Do you also explode all over people who tell you to "Have a nice day"? Nice? What a useless word! It means different things to everybody. How in heck can you wish me a "nice" day when we haven't spent 25 pages on a forum arguing over the parameters of what "nice" is -- let alone "a nice day" is? Nice should just be banished from the dictionary.
There is a huge difference. Nice is not a put down (unless you are The Witch). Video-gamey is. Especially given 4e's history of being declared to be just like World of Warcraft. (Or early 3e's of being just like Diablo). It is therefore deliberately offensive or ignorantly offensive.
Once again, my advice to you is to get over it. People will use the term videogamey (and nice) no matter how much you protest.
And the more people protest about people using thoughtless putdowns, the fewer will. Yes, this is a silly place to make a stand.
That I am not sure I can agree with. My knowledge of video games is admittedly limited, but I am not familiar with any video game that is as gritty as a tabletop game can be. Even the horror ones, like Silent Hill and Resident Evil, don't seem very gritty (even if they are enjoyable).
As gritty as a tabletop game can be or as gritty as Dungeons and Dragons (a game with an explicit raise dead spell) is?
Also horror and grit really aren't the same thing (and IIRC Resident Evil is about blowing the heads off zombies - yes it's horror, but like most D&D it's horror of the sort where you get to kill the horrifying creatures). For grit, try nethack. Or some of the more simulationist strategy games (Dwarf Fortress springs to mind).
To me, "videogamey" implies a great number of things, only one of which is a dealbreaker -- an artificial constraint on the possible action. For me, this problem arises from the following:
1. Any combat system that requires so long to resolve a combat that the action becomes artificially constrained to "only important combats". This includes the systems of both 3e and 4e. As a funny aside, although artificial constraint in action is something I associate with video games, this particular form of artificial constraint is something no video game I have ever played has included. Video games have no problems whatsoever dealing with minor combats.

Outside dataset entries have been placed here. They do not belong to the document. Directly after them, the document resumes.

/-- `PORT_VLAN`, R247. -/
def PORT_VLAN (p : Nat) : Nat := 0x45100008 + 0x10000 * p
def PORT_VLAN_PVID (p : Nat) : Fld := ⟨PORT_VLAN p, 0, 12⟩
def PORT_VLAN_DEFPCP (p : Nat) : Fld := ⟨PORT_VLAN p, 12, 3⟩

/-- `PORT_PCPMAP`, R247. -/
def PORT_PCPMAP (p : Nat) : Nat := 0x45100010 + 0x10000 * p
def PORT_PCPMAP_MAP (p : Nat) : Fld := ⟨PORT_PCPMAP p, 0, 24⟩

/-- `PORT_STATUS`, R247. -/
def PORT_STATUS (p : Nat) : Nat := 0x45100018 + 0x10000 * p
def PORT_STATUS_LINK (p : Nat) : Fld := ⟨PORT_STATUS p, 0, 1⟩
def PORT_STATUS_RATE (p : Nat) : Fld := ⟨PORT_STATUS p, 1, 2⟩
def PORT_STATUS_MASTER (p : Nat) : Fld := ⟨PORT_STATUS p, 3, 1⟩
def PORT_STATUS_TC10 (p : Nat) : Fld := ⟨PORT_STATUS p, 4, 3⟩

/-- `PORT_IRQ_STATUS`, R247. -/
def PORT_IRQ_STATUS (p : Nat) : Nat := 0x45100020 + 0x10000 * p
def PORT_IRQ_STATUS_LINK (p : Nat) : Fld := ⟨PORT_IRQ_STATUS p, 0, 1⟩
def PORT_IRQ_STATUS_SLEEPFAIL (p : Nat) : Fld := ⟨PORT_IRQ_STATUS p, 1, 1⟩
def PORT_IRQ_STATUS_WAKE (p : Nat) : Fld := ⟨PORT_IRQ_STATUS p, 2, 1⟩
def PORT_IRQ_STATUS_WAKEFAIL (p : Nat) : Fld := ⟨PORT_IRQ_STATUS p, 3, 1⟩
def PORT_IRQ_STATUS_OVERRUN (p : Nat) : Fld := ⟨PORT_IRQ_STATUS p, 4, 1⟩
def PORT_IRQ_STATUS_BUFDROP (p : Nat) : Fld := ⟨PORT_IRQ_STATUS p, 5, 1⟩

/-- `PORT_IRQ_EN`, R247. -/
def PORT_IRQ_EN (p : Nat) : Nat := 0x45100028 + 0x10000 * p
def PORT_IRQ_EN_EN (p : Nat) : Fld := ⟨PORT_IRQ_EN p, 0, 6⟩

/-- `PORT_TC10`, R247. -/
def PORT_TC10 (p : Nat) : Nat := 0x45100030 + 0x10000 * p
def PORT_TC10_SLEEP (p : Nat) : Fld := ⟨PORT_TC10 p, 0, 1⟩
def PORT_TC10_WAKE (p : Nat) : Fld := ⟨PORT_TC10 p, 1, 1⟩
def PORT_TC10_ACCEPT (p : Nat) : Fld := ⟨PORT_TC10 p, 2, 1⟩
def PORT_TC10_WAKE_EN (p : Nat) : Fld := ⟨PORT_TC10 p, 3, 1⟩
def PORT_TC10_FWD (p : Nat) : Fld := ⟨PORT_TC10 p, 4, 16⟩

/-- `PORT_TXLAT`, R247. -/
def PORT_TXLAT (p : Nat) : Nat := 0x45100038 + 0x10000 * p
def PORT_TXLAT_LAUNCH (p : Nat) : Fld := ⟨PORT_TXLAT p, 0, 16⟩

/-- `PORT_Q`, R247. -/
def PORT_Q (p : Nat) (q : Nat) : Nat := 0x45100040 + 0x10000 * p + 0x8 * q
def PORT_Q_MAXSDU (p : Nat) (q : Nat) : Fld := ⟨PORT_Q p q, 0, 14⟩
def PORT_Q_CBS_EN (p : Nat) (q : Nat) : Fld := ⟨PORT_Q p q, 14, 1⟩
def PORT_Q_LIMIT (p : Nat) (q : Nat) : Fld := ⟨PORT_Q p q, 16, 15⟩
def PORT_Q_IDLE_SLOPE (p : Nat) (q : Nat) : Fld := ⟨PORT_Q p q, 32, 32⟩

/-- `PORT_BUF`, R247. -/
def PORT_BUF (p : Nat) : Nat := 0x45100080 + 0x10000 * p
def PORT_BUF_RESERVE (p : Nat) : Fld := ⟨PORT_BUF p, 0, 15⟩
def PORT_BUF_USED (p : Nat) : Fld := ⟨PORT_BUF p, 32, 15⟩

/-- `PORT_GCL_CTL`, R247. -/
def PORT_GCL_CTL (p : Nat) : Nat := 0x45100100 + 0x10000 * p
def PORT_GCL_CTL_GATE_EN (p : Nat) : Fld := ⟨PORT_GCL_CTL p, 0, 1⟩
def PORT_GCL_CTL_CHANGE (p : Nat) : Fld := ⟨PORT_GCL_CTL p, 1, 1⟩
def PORT_GCL_CTL_PENDING (p : Nat) : Fld := ⟨PORT_GCL_CTL p, 2, 1⟩
def PORT_GCL_CTL_DOM (p : Nat) : Fld := ⟨PORT_GCL_CTL p, 3, 2⟩
def PORT_GCL_CTL_LEN (p : Nat) : Fld := ⟨PORT_GCL_CTL p, 8, 9⟩
def PORT_GCL_CTL_RESULT (p : Nat) : Fld := ⟨PORT_GCL_CTL p, 24, 8⟩

/-- `PORT_GCL_BASE`, R247. -/
def PORT_GCL_BASE (p : Nat) : Nat := 0x45100108 + 0x10000 * p
def PORT_GCL_BASE_VT (p : Nat) : Fld := ⟨PORT_GCL_BASE p, 0, 64⟩

/-- `PORT_GCL_CYCLE`, R247. -/
def PORT_GCL_CYCLE (p : Nat) : Nat := 0x45100110 + 0x10000 * p
def PORT_GCL_CYCLE_NS (p : Nat) : Fld := ⟨PORT_GCL_CYCLE p, 0, 32⟩
def PORT_GCL_CYCLE_EXT (p : Nat) : Fld := ⟨PORT_GCL_CYCLE p, 32, 32⟩

/-- `PORT_GCL_OPER`, R247. -/
def PORT_GCL_OPER (p : Nat) : Nat := 0x45100118 + 0x10000 * p
def PORT_GCL_OPER_VT (p : Nat) : Fld := ⟨PORT_GCL_OPER p, 0, 64⟩

/-- `PORT_GCL_POS`, R247. -/
def PORT_GCL_POS (p : Nat) : Nat := 0x45100120 + 0x10000 * p
def PORT_GCL_POS_ENTRY (p : Nat) : Fld := ⟨PORT_GCL_POS p, 0, 8⟩

/-- `PORT_GCL_ADMINENT`, R247. -/
def PORT_GCL_ADMINENT (p : Nat) (i : Nat) : Nat := 0x45100800 + 0x10000 * p + 0x4 * i
def PORT_GCL_ADMINENT_ENTRY (p : Nat) (i : Nat) : Fld := ⟨PORT_GCL_ADMINENT p i, 0, 32⟩

/-- `PORT_GCL_OPERENT`, R247. -/
def PORT_GCL_OPERENT (p : Nat) (i : Nat) : Nat := 0x45100C00 + 0x10000 * p + 0x4 * i
def PORT_GCL_OPERENT_ENTRY (p : Nat) (i : Nat) : Fld := ⟨PORT_GCL_OPERENT p i, 0, 32⟩

/-! ### R249 (07_ports_and_switch.md) -/

/-- `SW_CTL`, R249. -/
def SW_CTL : Nat := 0x45000000
def SW_CTL_LEARN : Fld := ⟨SW_CTL, 0, 1⟩
def SW_CTL_AGE_S : Fld := ⟨SW_CTL, 16, 16⟩

/-- `SW_BUF`, R249. -/
def SW_BUF : Nat := 0x45000008
def SW_BUF_SHARED : Fld := ⟨SW_BUF, 0, 15⟩
def SW_BUF_USED : Fld := ⟨SW_BUF, 32, 15⟩

/-- `SW_IRQ_STATUS`, R249. -/
def SW_IRQ_STATUS : Nat := 0x45000010
def SW_IRQ_STATUS_INJDONE : Fld := ⟨SW_IRQ_STATUS, 0, 8⟩
def SW_IRQ_STATUS_INJSTOP : Fld := ⟨SW_IRQ_STATUS, 8, 8⟩

/-- `SW_IRQ_EN`, R249. -/
def SW_IRQ_EN : Nat := 0x45000018
def SW_IRQ_EN_EN : Fld := ⟨SW_IRQ_EN, 0, 16⟩

/-- `SW_FDB_KEY`, R249. -/
def SW_FDB_KEY : Nat := 0x45000100
def SW_FDB_KEY_MAC : Fld := ⟨SW_FDB_KEY, 0, 48⟩
def SW_FDB_KEY_VID : Fld := ⟨SW_FDB_KEY, 48, 12⟩

/-- `SW_FDB_DATA`, R249. -/
def SW_FDB_DATA : Nat := 0x45000108
def SW_FDB_DATA_PORTS : Fld := ⟨SW_FDB_DATA, 0, 19⟩
def SW_FDB_DATA_STATIC : Fld := ⟨SW_FDB_DATA, 19, 1⟩
def SW_FDB_DATA_VALID : Fld := ⟨SW_FDB_DATA, 20, 1⟩
def SW_FDB_DATA_AGE : Fld := ⟨SW_FDB_DATA, 32, 16⟩

/-- `SW_FDB_CMD`, R249. -/
def SW_FDB_CMD : Nat := 0x45000110
def SW_FDB_CMD_OP : Fld := ⟨SW_FDB_CMD, 0, 2⟩

/-- `SW_FDB_RES`, R249. -/
def SW_FDB_RES : Nat := 0x45000118
def SW_FDB_RES_STATUS : Fld := ⟨SW_FDB_RES, 0, 8⟩
def SW_FDB_RES_BUSY : Fld := ⟨SW_FDB_RES, 8, 1⟩

/-- `SW_VLAN_IDX`, R249. -/
def SW_VLAN_IDX : Nat := 0x45000200
def SW_VLAN_IDX_VID : Fld := ⟨SW_VLAN_IDX, 0, 12⟩

/-- `SW_VLAN_DATA`, R249. -/
def SW_VLAN_DATA : Nat := 0x45000208
def SW_VLAN_DATA_MEMBER : Fld := ⟨SW_VLAN_DATA, 0, 19⟩
def SW_VLAN_DATA_UNTAG : Fld := ⟨SW_VLAN_DATA, 32, 19⟩

/-- `SW_INJ_BASE`, R249. -/
def SW_INJ_BASE (r : Nat) : Nat := 0x45001000 + 0x40 * r
def SW_INJ_BASE_BASE (r : Nat) : Fld := ⟨SW_INJ_BASE r, 0, 64⟩

/-- `SW_INJ_CFG`, R249. -/
def SW_INJ_CFG (r : Nat) : Nat := 0x45001008 + 0x40 * r
def SW_INJ_CFG_EN (r : Nat) : Fld := ⟨SW_INJ_CFG r, 0, 1⟩
def SW_INJ_CFG_LOG2 (r : Nat) : Fld := ⟨SW_INJ_CFG r, 1, 4⟩
def SW_INJ_CFG_STOPPED (r : Nat) : Fld := ⟨SW_INJ_CFG r, 5, 1⟩

/-- `SW_INJ_TAIL`, R249. -/
def SW_INJ_TAIL (r : Nat) : Nat := 0x45001010 + 0x40 * r
def SW_INJ_TAIL_TAIL (r : Nat) : Fld := ⟨SW_INJ_TAIL r, 0, 16⟩

/-- `SW_INJ_HEAD`, R249. -/
def SW_INJ_HEAD (r : Nat) : Nat := 0x45001018 + 0x40 * r
def SW_INJ_HEAD_HEAD (r : Nat) : Fld := ⟨SW_INJ_HEAD r, 0, 16⟩

/-- `SW_UNPARK`, R249. -/
def SW_UNPARK : Nat := 0x45001400
def SW_UNPARK_PORT : Fld := ⟨SW_UNPARK, 0, 5⟩
def SW_UNPARK_QUEUE : Fld := ⟨SW_UNPARK, 5, 3⟩
def SW_UNPARK_TAG : Fld := ⟨SW_UNPARK, 16, 16⟩

/-- `SW_UNPARK_RES`, R249. -/
def SW_UNPARK_RES : Nat := 0x45001408
def SW_UNPARK_RES_STATUS : Fld := ⟨SW_UNPARK_RES, 0, 8⟩

/-- `SW_SGATE`, R249. -/
def SW_SGATE (g : Nat) : Nat := 0x45002000 + 0x8 * g
def SW_SGATE_OPEN (g : Nat) : Fld := ⟨SW_SGATE g, 0, 1⟩
def SW_SGATE_CLOSE_INV (g : Nat) : Fld := ⟨SW_SGATE g, 1, 1⟩
def SW_SGATE_LATCHED (g : Nat) : Fld := ⟨SW_SGATE g, 2, 1⟩
def SW_SGATE_IPV_EN (g : Nat) : Fld := ⟨SW_SGATE g, 3, 1⟩
def SW_SGATE_IPV (g : Nat) : Fld := ⟨SW_SGATE g, 4, 3⟩
def SW_SGATE_DROPS (g : Nat) : Fld := ⟨SW_SGATE g, 32, 32⟩

/-- `SW_FRER_MATCH`, R249. -/
def SW_FRER_MATCH (f : Nat) : Nat := 0x45003000 + 0x20 * f
def SW_FRER_MATCH_VID (f : Nat) : Fld := ⟨SW_FRER_MATCH f, 0, 12⟩
def SW_FRER_MATCH_DMAC (f : Nat) : Fld := ⟨SW_FRER_MATCH f, 12, 48⟩
def SW_FRER_MATCH_VALID (f : Nat) : Fld := ⟨SW_FRER_MATCH f, 60, 1⟩
def SW_FRER_MATCH_GEN (f : Nat) : Fld := ⟨SW_FRER_MATCH f, 61, 1⟩
def SW_FRER_MATCH_RCV (f : Nat) : Fld := ⟨SW_FRER_MATCH f, 62, 1⟩
def SW_FRER_MATCH_RMTAG (f : Nat) : Fld := ⟨SW_FRER_MATCH f, 63, 1⟩

/-- `SW_FRER_PORTS`, R249. -/
def SW_FRER_PORTS (f : Nat) : Nat := 0x45003008 + 0x20 * f
def SW_FRER_PORTS_SPLIT (f : Nat) : Fld := ⟨SW_FRER_PORTS f, 0, 19⟩
def SW_FRER_PORTS_ALG (f : Nat) : Fld := ⟨SW_FRER_PORTS f, 19, 1⟩
def SW_FRER_PORTS_HIST (f : Nat) : Fld := ⟨SW_FRER_PORTS f, 20, 6⟩
def SW_FRER_PORTS_RESET_MS (f : Nat) : Fld := ⟨SW_FRER_PORTS f, 32, 10⟩

/-- `SW_FRER_RCV`, R249. -/
def SW_FRER_RCV (f : Nat) : Nat := 0x45003010 + 0x20 * f
def SW_FRER_RCV_PASSED (f : Nat) : Fld := ⟨SW_FRER_RCV f, 0, 32⟩
def SW_FRER_RCV_DISCARDED (f : Nat) : Fld := ⟨SW_FRER_RCV f, 32, 32⟩

/-- `SW_FRER_CNT`, R249. -/
def SW_FRER_CNT (f : Nat) : Nat := 0x45003018 + 0x20 * f
def SW_FRER_CNT_OUTOFORDER (f : Nat) : Fld := ⟨SW_FRER_CNT f, 0, 16⟩
def SW_FRER_CNT_ROGUE (f : Nat) : Fld := ⟨SW_FRER_CNT f, 16, 16⟩
def SW_FRER_CNT_LOST (f : Nat) : Fld := ⟨SW_FRER_CNT f, 32, 16⟩
def SW_FRER_CNT_RESETS (f : Nat) : Fld := ⟨SW_FRER_CNT f, 48, 16⟩

/-- `SW_FMETER_RATE`, R249. -/
def SW_FMETER_RATE (m : Nat) : Nat := 0x45004000 + 0x10 * m
def SW_FMETER_RATE_CIR (m : Nat) : Fld := ⟨SW_FMETER_RATE m, 0, 32⟩
def SW_FMETER_RATE_EIR (m : Nat) : Fld := ⟨SW_FMETER_RATE m, 32, 32⟩

/-- `SW_FMETER_BURST`, R249. -/
def SW_FMETER_BURST (m : Nat) : Nat := 0x45004008 + 0x10 * m
def SW_FMETER_BURST_CBS (m : Nat) : Fld := ⟨SW_FMETER_BURST m, 0, 24⟩
def SW_FMETER_BURST_EBS (m : Nat) : Fld := ⟨SW_FMETER_BURST m, 24, 24⟩
def SW_FMETER_BURST_CF (m : Nat) : Fld := ⟨SW_FMETER_BURST m, 48, 1⟩
def SW_FMETER_BURST_DROP_YELLOW (m : Nat) : Fld := ⟨SW_FMETER_BURST m, 49, 1⟩
def SW_FMETER_BURST_MARK_RED_EN (m : Nat) : Fld := ⟨SW_FMETER_BURST m, 50, 1⟩
def SW_FMETER_BURST_MARK_RED (m : Nat) : Fld := ⟨SW_FMETER_BURST m, 51, 1⟩

/-! ### R250 (07_ports_and_switch.md) -/

/-- `PODL_CFG`, R250. -/
def PODL_CFG : Nat := 0x45010000
def PODL_CFG_CLASS : Fld := ⟨PODL_CFG, 0, 4⟩

/-- `PODL_STATUS`, R250. -/
def PODL_STATUS : Nat := 0x45010008
def PODL_STATUS_POWERED : Fld := ⟨PODL_STATUS, 0, 1⟩
def PODL_STATUS_CLASSIFIED : Fld := ⟨PODL_STATUS, 1, 1⟩
def PODL_STATUS_VIN : Fld := ⟨PODL_STATUS, 8, 8⟩

/-- `CAN_CFG`, R250. -/
def CAN_CFG (c : Nat) : Nat := 0x45020000 + 0x10000 * c
def CAN_CFG_EN (c : Nat) : Fld := ⟨CAN_CFG c, 0, 1⟩
def CAN_CFG_NBR (c : Nat) : Fld := ⟨CAN_CFG c, 1, 2⟩
def CAN_CFG_DBR (c : Nat) : Fld := ⟨CAN_CFG c, 3, 3⟩
def CAN_CFG_XL_EN (c : Nat) : Fld := ⟨CAN_CFG c, 6, 1⟩
def CAN_CFG_AUTO_RECOVER (c : Nat) : Fld := ⟨CAN_CFG c, 7, 1⟩
def CAN_CFG_LISTEN (c : Nat) : Fld := ⟨CAN_CFG c, 8, 1⟩

/-- `CAN_STATUS`, R250. -/
def CAN_STATUS (c : Nat) : Nat := 0x45020008 + 0x10000 * c
def CAN_STATUS_STATE (c : Nat) : Fld := ⟨CAN_STATUS c, 0, 2⟩
def CAN_STATUS_TEC (c : Nat) : Fld := ⟨CAN_STATUS c, 8, 8⟩
def CAN_STATUS_REC (c : Nat) : Fld := ⟨CAN_STATUS c, 16, 8⟩

/-- `CAN_TX_BASE`, R250. -/
def CAN_TX_BASE (c : Nat) : Nat := 0x45020010 + 0x10000 * c
def CAN_TX_BASE_BASE (c : Nat) : Fld := ⟨CAN_TX_BASE c, 0, 64⟩

/-- `CAN_TX_CFG`, R250. -/
def CAN_TX_CFG (c : Nat) : Nat := 0x45020018 + 0x10000 * c
def CAN_TX_CFG_EN (c : Nat) : Fld := ⟨CAN_TX_CFG c, 0, 1⟩
def CAN_TX_CFG_LOG2 (c : Nat) : Fld := ⟨CAN_TX_CFG c, 1, 4⟩

/-- `CAN_TX_TAIL`, R250. -/
def CAN_TX_TAIL (c : Nat) : Nat := 0x45020020 + 0x10000 * c
def CAN_TX_TAIL_TAIL (c : Nat) : Fld := ⟨CAN_TX_TAIL c, 0, 16⟩

/-- `CAN_TX_HEAD`, R250. -/
def CAN_TX_HEAD (c : Nat) : Nat := 0x45020028 + 0x10000 * c
def CAN_TX_HEAD_HEAD (c : Nat) : Fld := ⟨CAN_TX_HEAD c, 0, 16⟩

/-- `CAN_WAKE`, R250. -/
def CAN_WAKE (c : Nat) : Nat := 0x45020030 + 0x10000 * c
def CAN_WAKE_ID (c : Nat) : Fld := ⟨CAN_WAKE c, 0, 29⟩
def CAN_WAKE_FORMAT (c : Nat) : Fld := ⟨CAN_WAKE c, 29, 2⟩
def CAN_WAKE_EN (c : Nat) : Fld := ⟨CAN_WAKE c, 31, 1⟩
def CAN_WAKE_MASK (c : Nat) : Fld := ⟨CAN_WAKE c, 32, 29⟩

/-- `CAN_IRQ_STATUS`, R250. -/
def CAN_IRQ_STATUS (c : Nat) : Nat := 0x45020038 + 0x10000 * c
def CAN_IRQ_STATUS_TXDONE (c : Nat) : Fld := ⟨CAN_IRQ_STATUS c, 0, 1⟩
def CAN_IRQ_STATUS_BUSOFF (c : Nat) : Fld := ⟨CAN_IRQ_STATUS c, 1, 1⟩
def CAN_IRQ_STATUS_PASSIVE (c : Nat) : Fld := ⟨CAN_IRQ_STATUS c, 2, 1⟩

Indeed. This is not video-gamey. Almost the reverse.
2. Skill Challenges as presented in the (early?) rules
The presentation was bad. Granted.
6. Any "game balance" that has a very narrow range of threat levels that can be both interesting and that can impact the outcome of the adventure as a whole.
This is an oversimplification but a good point.
And, the #1 thing that tabletop games do better than video games is remove that sense of artificial constraint.
It took a hell of a lot of pages. But we've finally got a decent explanation - constrained. That one works. I happen to disagree and could go into why, but thank you for being the
first person I have ever asked to come up with a decent answer to what the term means without going to crap about powers, healing surges, and the like.
And constrained is something that can be discussed without being unclear and doesn't have a history of offensive nonsense from people who demonstrably do not know what they are talking about and associated putdowns attached to it.
Erm, no. You've actually got those turned around.
"I don't like 4e" is, if you don't like 4e, a statement of fact. If you say it and you do like 4e, it is a false statement. It is a statement about an opinion, but the statement itself is either true or false.
Point.
"4e is too like a video game", OTOH, is a statement of opinion, expressed as a statement of opinion. If you are unclear, those words "too like" express a valuation. Valuations, by their nature, are subjective.
And point. I expressed the problem even worse than the people talking about things being video-gamey. The problem is that too like a video game claims to be based on something - and this should be a hook for discussion. But I have asked repeatedly what is meant - and every time I've asked I've come to the conclusion that by the logic being used by the speaker we want a video-gamey edition of D&D, 2e is by far the most - then 1e, then 3e, then 4e. Your post I am replying to is the
first time anyone's said anything that makes sense.
Actually, "I find the term videogamey to be too Jabberwocky" makes perfect sense to me, assuming that you are referring to the poem, which contains made-up nonsense words.
As opposed to the monster in the monster manual. There are many ways of taking it - which is why requests for clarification are made. And normally come back with nonsense like Thunderfoot's (which, let's not forget, included a slur on the intellegence of any DM who actually used the rules of D&D 3.X rather than automatically houseruling).
If I am offended that you think "videogamey" is a made-up nonsense word, there is no way that you can express that thought without my being offended.
Granted. But there is a world of difference between "I think that's a made up nonsense word" and "Only an idiot would make up a nonsense-word like that". (Or, more accurately for the context of the term, "Only a grognard who doesn't even like changing his underwear would make up a term like that" - the history of inaccurate comparisons to video games being used to put down 4e irrespective of truth values is older than 4e itself).
It is my belief that, in this case, and in many other similar cases of similar EN World threads, it is the thought expressed that is actually deemed offensive. This was, IMHO, true for Pokemount. It was true for my objection to the term "fluff". It is true for videogamey.
And that's not what it is from this side of the keyboard. It's the trying to sneak a classic put-down or insult (too like WoW) in under the radar. Or the use of it by people who don't know any better.